Gibts da wissenschafftliche Paper dazu? Würde micht jetzt interesieren, weil dann kann man ja nichts dafür wenn man was anstellt. Man wurde ja von der k. Energie geleitet/verleitet, sozusagen ferngesteuert.   

Ach was fürn Quatsch, @Bonkic nimm nicht alles so ernst.


----------



## HLP-Andy (29. Juli 2009)

*AW:*



			
				MiffiMoppelchen am 29.07.2009 12:12 schrieb:
			
		

> Ach, schon wieder das. Ich hab keine Probleme damit, Spiele zu spielen, die das oben genannte NICHT bieten. Ich vermute mal frech, dass ich nicht der einzige bin, dem's auf eigentlich Spiel und den Inhalt angeht und nicht die Extras drumherum.
> Wenn Steam optional wäre und Spiele gänzlich ohne laufen würden und man sie nicht mit einem Account verknüpfen müsste etc pp, dann wäre Steam wirklich super.

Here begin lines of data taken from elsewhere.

-- ==== Sys2Proof/Machine/Home.lean ====
section
/-! DEFINITION. Sys2Proof/Machine/Home.lean: the coherence home IEP0 (R215 to R246): directory, requests, snoops, write-backs, conflicts, hives, host slots, and their commands. -/
namespace Sys2Proof.Machine
open Sys2Proof

/-! ### Hives, slots and windows (R215, R217) -/

def State.hiveState (s : State) (h : Nat) : Nat := s.get (Fld.HIVE_STATUS_STATE h)
def State.hgen (s : State) (h : Nat) : Nat := s.get (Fld.HIVE_STATUS_HGEN h)

/-- A hive serves requests in ACTIVE and RECOVERING (R216). -/
def State.hiveServes (s : State) (h : Nat) : Bool := s.hiveState h == 2 || s.hiveState h == 3

/-- State of host slot i of hive h (R243). -/
def State.slotState (s : State) (h i : Nat) : Nat := s.get (Fld.HOST_STATUS_STATE (64 * h + i))
def State.setSlotState (s : State) (h i v : Nat) : State := s.put (Fld.HOST_STATUS_STATE (64 * h + i)) v

/-- A slot whose host may hold lines: ACTIVE or LEAVING. -/
def State.mayHold (s : State) (h i : Nat) : Bool := s.slotState h i == 2 || s.slotState h i == 3

/-- Is the host of a slot on another module (R239)? -/
def State.isRemote (s : State) (h i : Nat) : Bool := s.flag (Fld.HOST_CFG_REMOTE (64 * h + i))

/-- The port that leads to the host of a slot: its USP, or the inter-switch port of its PID, ISL1 while ISL0 is not usable (R239, R335). -/
def State.hostPort (s : State) (h i : Nat) : Nat :=
  if s.isRemote h i then
    let pid := s.get (Fld.HOST_CFG_PID (64 * h + i))
    (s.swarmPort pid).getD (s.get (Fld.SWARM_RT_ISL0 pid))
  else s.get (Fld.VCS_ENTRY_CFG_USP (s.get (Fld.HOST_CFG_VCS (64 * h + i))))

/-- HPA_BASE of a slot, and the span of a hive (R215, R242, R243). -/
def State.hpaBase (s : State) (h i : Nat) : Nat := 2 ^ 34 * s.get (Fld.HOST_HPA_BASE (64 * h + i))
def State.span (s : State) (h : Nat) : Nat := 2 ^ (34 + s.get (Fld.HIVE_CFG_SPAN h))

/-- Base and size of window n = 64 h + w in hive offsets (R244). -/
def State.winBase (s : State) (n : Nat) : Nat := 2 ^ 28 * s.get (Fld.WIN_BASE_BASE n)
def State.winSize (s : State) (n : Nat) : Nat := 2 ^ (28 + s.get (Fld.WIN_CFG_SIZE n))
def State.winDpa (s : State) (n : Nat) : Nat := s.get64 (Addr.WIN_DPA_LO n)

/-- The enabled window that holds a hive offset. -/
def State.windowOf (s : State) (h off : Nat) : Option Nat :=
  ((List.range 64).map fun w => 64 * h + w).find? fun n =>
    s.flag (Fld.WIN_CFG_EN n) && decide (s.winBase n ≤ off) && decide (off < s.winBase n + s.winSize n)

/-- Port, LD, and whether it is an LD, of target k of window n (R244). -/
def State.winTgt (s : State) (n k : Nat) : Nat × Nat × Bool :=
  let w := (s.word (Addr.WIN_TGT01 n + 4 * (k / 2))).toNat
  (bitsOf w (16 * (k % 2)) 6, bitsOf w (16 * (k % 2) + 6) 4, bitsOf w (16 * (k % 2) + 10) 1 == 1)

/-- Where an offset of window n leads by its interleaving (R217): destination, LD (0 of a port that is a target whole) and device address. The Comb pool is destination 65. -/
def State.winRoute (s : State) (n off : Nat) : Nat × Nat × Nat :=
  let o := off - s.winBase n
  let g := 256 * 2 ^ s.get (Fld.WIN_CFG_GRAN n)
  let w := 2 ^ s.get (Fld.WIN_CFG_WAYS n)
  let t := s.winTgt n (o / g % w)
  (if s.flag (Fld.WIN_CFG_POOL n) then 65 else t.1, if t.2.2 then t.2.1 else 0, s.winDpa n + o / (g * w) * g + o % g)

/-- Destination, LD and address of a request in a window. -/
def State.routeOf (s : State) (m : Msg) : Nat × Nat × Nat :=
  match s.windowOf m.hive m.off with
  | some n => s.winRoute n m.off
  | none => (m.src, m.ld, m.addr)

/-- A port or LD is a target of a window of a hive that is not DISABLED (R217). -/
def State.isWindowTarget (s : State) (p ld : Nat) : Bool :=
  (List.range 1024).any fun n =>
    s.hiveState (n / 64) != 0 && s.flag (Fld.WIN_CFG_EN n) && !s.flag (Fld.WIN_CFG_POOL n)
      && (List.range (2 ^ s.get (Fld.WIN_CFG_WAYS n))).any fun k =>
        let t := s.winTgt n k
        t.1 == p && (!t.2.2 || t.2.1 == ld)

/-! ### The directory (R219, R220) -/

def dirKey (h x : Nat) : Nat := 2 ^ 38 * h + x

/-- Line state j of an entry. -/
def DirEntry.line (e : DirEntry) (j : Nat) : Nat := nth e.st j
def DirEntry.blank (hgen : Nat) : DirEntry := { sharers := 0, owner := 0, st := [0, 0, 0, 0], hgen := hgen }
def DirEntry.setLine (e : DirEntry) (j v : Nat) : DirEntry := { e with st := e.st.set j v }
def DirEntry.addSharer (e : DirEntry) (i : Nat) : DirEntry := { e with sharers := e.sharers ||| 2 ^ i }
def DirEntry.dropSharer (e : DirEntry) (i : Nat) : DirEntry := if bitsOf e.sharers i 1 = 1 then { e with sharers := e.sharers - 2 ^ i } else e
def DirEntry.owns (e : DirEntry) (j : Nat) (r : Option Nat) : Bool := e.line j == 2 && r == some e.owner
def DirEntry.allI (e : DirEntry) : Bool := e.st.all fun v => v == 0

/-- A line in S that no slot may hold is in I; SHARERS and OWNER are 0 where no line is in S and in O. (log 102, DEDUCED) -/
def DirEntry.norm (e : DirEntry) : DirEntry :=
  let st := if e.sharers = 0 then e.st.map fun v => if v = 1 then 0 else v else e.st
  { e with st := st, sharers := if st.contains 1 then e.sharers else 0, owner := if st.contains 2 then e.owner else 0 }

/-- The entry that counts for a sector (R219): none in a state that counts none, or while an HGEN waits for its clearing (R242). -/
def State.entry (s : State) (h x : Nat) : Option DirEntry :=
  match assoc s.fab.home.dir (dirKey h x) with
  | some d => if s.hiveServes h && d.e.hgen == s.hgen h && !s.fab.home.clearing.contains h then some d.e else none
  | none => none

/-- Entries of a hive, by sector. -/
def State.hiveDir (s : State) (h : Nat) : List (Nat × DirSlot) := (s.fab.home.dir.filter fun e => e.1 / 2 ^ 38 == h).map fun e => (e.1 % 2 ^ 38, e.2)

/-- Entries that count for a hive. -/
def State.counting (s : State) (h : Nat) : List (Nat × DirSlot) := (s.hiveDir h).filter fun e => s.entry h e.1 == some e.2.e

/-- A sector of a RECOVERING hive is unresolved (R237, R238): it holds an A line, or under TAIL it has no entry of the current HGEN. -/
def State.unresolved (s : State) (h x : Nat) : Bool :=
  s.hiveState h == 3 &&
    match s.entry h x with
    | some e => e.st.contains 3
    | none => s.flag (Fld.HIVE_STATUS_TAIL h) || s.fab.home.clearing.contains h

/-- Entries that name unresolved sectors: those with an A line, and under TAIL the hints of the previous HGEN. -/
def State.unresolvedNamed (s : State) (h : Nat) : List Nat :=
  ((s.hiveDir h).filter fun e =>
    s.unresolved h e.1 && (e.2.e.hgen == s.hgen h || (s.flag (Fld.HIVE_STATUS_TAIL h) && (e.2.e.hgen + 1) % 256 == s.hgen h))).map (·.1)

/-- HOST_OWNED (R236): lines in O whose OWNER is the slot. -/
def State.owned (s : State) (h i : Nat) : Nat :=
  ((s.counting h).map fun e => if e.2.e.owner = i then (e.2.e.st.filter fun v => v == 2).length else 0).sum

def State.hasBuckets (s : State) (h : Nat) : Bool := decide (0 < s.get (Fld.HIVE_BKT_BKT_COUNT h))

/-- The set and the bucket of a sector within its hive, by the fixed hashes (R220). -/
def State.setOf (s : State) (h x : Nat) : Nat := Config.dirSet x % (1024 * s.get (Fld.HIVE_DIR_SET_COUNT h))
def State.bucketOf (s : State) (h x : Nat) : Nat := Config.dirBucket x % (65536 * s.get (Fld.HIVE_BKT_BKT_COUNT h))

/-- Where an entry of a sector must find a way: its bucket, or its set where BKT_COUNT = 0 (R229). -/
def State.placeOf (s : State) (h x : Nat) : Nat := if s.hasBuckets h then s.bucketOf h x else s.setOf h x

/-- Lines busy and held (R222, R228). -/
def State.busy (s : State) (h x j : Nat) : Bool := s.fab.home.txns.any fun t => t.hive == h && t.sector == x && t.lines.contains j
def State.heldBy (s : State) (h x j : Nat) (targets : List Nat) : Bool :=
  s.fab.home.holds.any fun k => k.hive == h && k.sector == x && k.line == j && targets.contains k.slot
def State.sectorBusy (s : State) (h x : Nat) : Bool := s.fab.home.txns.any fun t => t.hive == h && t.sector == x
def State.sectorHeld (s : State) (h x : Nat) : Bool := s.fab.home.holds.any fun k => k.hive == h && k.sector == x

/-- The entry used longest ago of a list. -/
def oldest (l : List (Nat × DirSlot)) : Option (Nat × DirSlot) :=
  l.foldl (fun (b : Option (Nat × DirSlot)) e => match b with
    | some y => if e.2.stamp < y.2.stamp then some e else b
    | none => some e) none

/-- The on-die entry of a full set that was used longest ago moves to its bucket (R220). (log 107, DEDUCED) -/
def State.spill (s : State) (h x : Nat) : State :=
  let l := (s.hiveDir h).filter fun e => e.2.onDie && s.setOf h e.1 == s.setOf h x
  if l.length ≤ 16 || !s.hasBuckets h then s
  else
    match oldest l with
    | some y => s.modHome fun o => { o with dir := assocPut o.dir (dirKey h y.1) { y.2 with onDie := false } }
    | none => s

/-- A bucket or set holds 16 entries (R220): where entries that count and the hints of an earlier HGEN are more, the hint used longest ago gives its way up. (log 262, DEDUCED) -/
def State.dropHint (s : State) (h x : Nat) : State :=
  let l := (s.hiveDir h).filter fun e => s.placeOf h e.1 == s.placeOf h x
  if l.length ≤ 16 then s
  else
    match oldest (l.filter fun e => s.entry h e.1 != some e.2.e) with
    | some y => s.modHome fun o => { o with dir := assocDel o.dir (dirKey h y.1) }
    | none => s

/-- Write the entry of a sector on-die under the current HGEN. -/
def State.writeDir (s : State) (h x : Nat) (e : DirEntry) : State :=
  let d : DirSlot := { e := { e.norm with hgen := s.hgen h }, onDie := true, stamp := s.fab.home.clock }
  ((s.modHome fun o => { o with dir := assocPut o.dir (dirKey h x) d, clock := o.clock + 1 }).spill h x).dropHint h x

/-- Free the entry of a sector whose four lines are in I and none busy (R219); under TAIL it stays, for it tells that the sector is resolved (R238). (log 106, DEDUCED) -/
def State.tidy (s : State) (h x : Nat) : State :=
  match s.entry h x with
  | some e =>
    if e.allI && !s.sectorBusy h x && !(s.hiveState h == 3 && s.flag (Fld.HIVE_STATUS_TAIL h)) then
      s.modHome fun o => { o with dir := assocDel o.dir (dirKey h x) }
    else s
  | none => s

/-- A lookup makes the entry of a sector the last used. -/
def State.touch (s : State) (h x : Nat) : State :=
  match assoc s.fab.home.dir (dirKey h x) with
  | some d => s.modHome fun o => { o with dir := assocPut o.dir (dirKey h x) { d with stamp := o.clock }, clock := o.clock + 1 }
  | none => s

/-! ### Answers -/

/-- The sector and the line of a request. -/
def Msg.sector (m : Msg) : Nat := m.off / 256
def Msg.line (m : Msg) : Nat := m.off / 64 % 4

1. Ich bezweifle sehr, dass du ein populäres MP-Spiel tatsächlich gerne ohne Anti-Cheat-System spielen möchtest.
2. Steam basiert aber darauf, dass es alle nutzen. Vom Serverbrowser bis zur gemeinsamen Community, das greift alles ineinander. Mit Steam hat jeder immer die exakt selbe Spielversion, man verliert nach einem Update nicht einen Teil der Spieler, die keine Lust auf Patch-Suche haben, etc. Ein optionales System wäre teurer und würde Steam zu einer schlechteren Plattform machen, weil einheitliche Standards nicht garantiert sind.
3. Das ist das einzig wirklich effektive Mittel gegen Raubkopien. Die Käufer mit lästigen DRM-Methoden zu nerven ohne ihnen irgendetwas positives zu geben hat nicht funktioniert. Steam funktioniert. Oder wieso hört man von EA bis Ubisoft, von Crytek bis Epic alle über Raubkopien heulen, Valve aber nicht? Erst vor einer Woche wieder: http://www.joystiq.com/2009/07/21/valve-we-dont-really-worry-about-piracy/


----------



## McDrake (29. Juli 2009)

*AW:*



			
				HLP-Andy am 29.07.2009 12:43 schrieb:
			
		

> Oder wieso hört man von EA bis Ubisoft, von Crytek bis Epic alle über Raubkopien heulen, Valve aber nicht? /


Weil Valve wohl einen Grossteil ihres Umsatzes mit Mehrspielergames macht?
Keine Ahnung.


----------



## MrBigX (29. Juli 2009)

*AW:*



			
				N-Traxx am 29.07.2009 12:32 schrieb:
			
		

> crackajack am 29.07.2009 12:18 schrieb:
> 
> 
> 
> ...


Kriminelle Energie - Energie (In Form von Bewegung, Gehirnaktivität, etc.) die dazu aufgebracht wird bewusst gesetzwidrige Handlungen durchzuführen.

Quelle: ich.

Jetzt glücklich?


----------



## shedao (29. Juli 2009)

*AW:*



			
				McDrake am 29.07.2009 12:46 schrieb:
			
		

> HLP-Andy am 29.07.2009 12:43 schrieb:
> 
> 
> 
> ...




Klingt doch logisch.
Vielleicht aber auch weil Valve mit Steam ein sehr Effektives DRM System hat.
Vielleicht aber auch weil Valve keine Aktiengesellschaft ist und daher niemandem erklären muss warum sich Spiel XY nicht so verkauft hat wie geplant.


----------



## N-Traxx (29. Juli 2009)

*AW:*



			
				MrBigX am 29.07.2009 12:51 schrieb:
			
		

> Jetzt glücklich?



Nein, weil ich sitz bei dem Wetter in der Arbeit, aber danke für die Erklärung.


----------



## nonamenolife (29. Juli 2009)

*AW:*

Tja, das wars dann wohl mit Ubisoft...wenn Firmen anfangen, so etwas gross und breit anzukündigen, dann gehts ganz schnell berg ab mit denen.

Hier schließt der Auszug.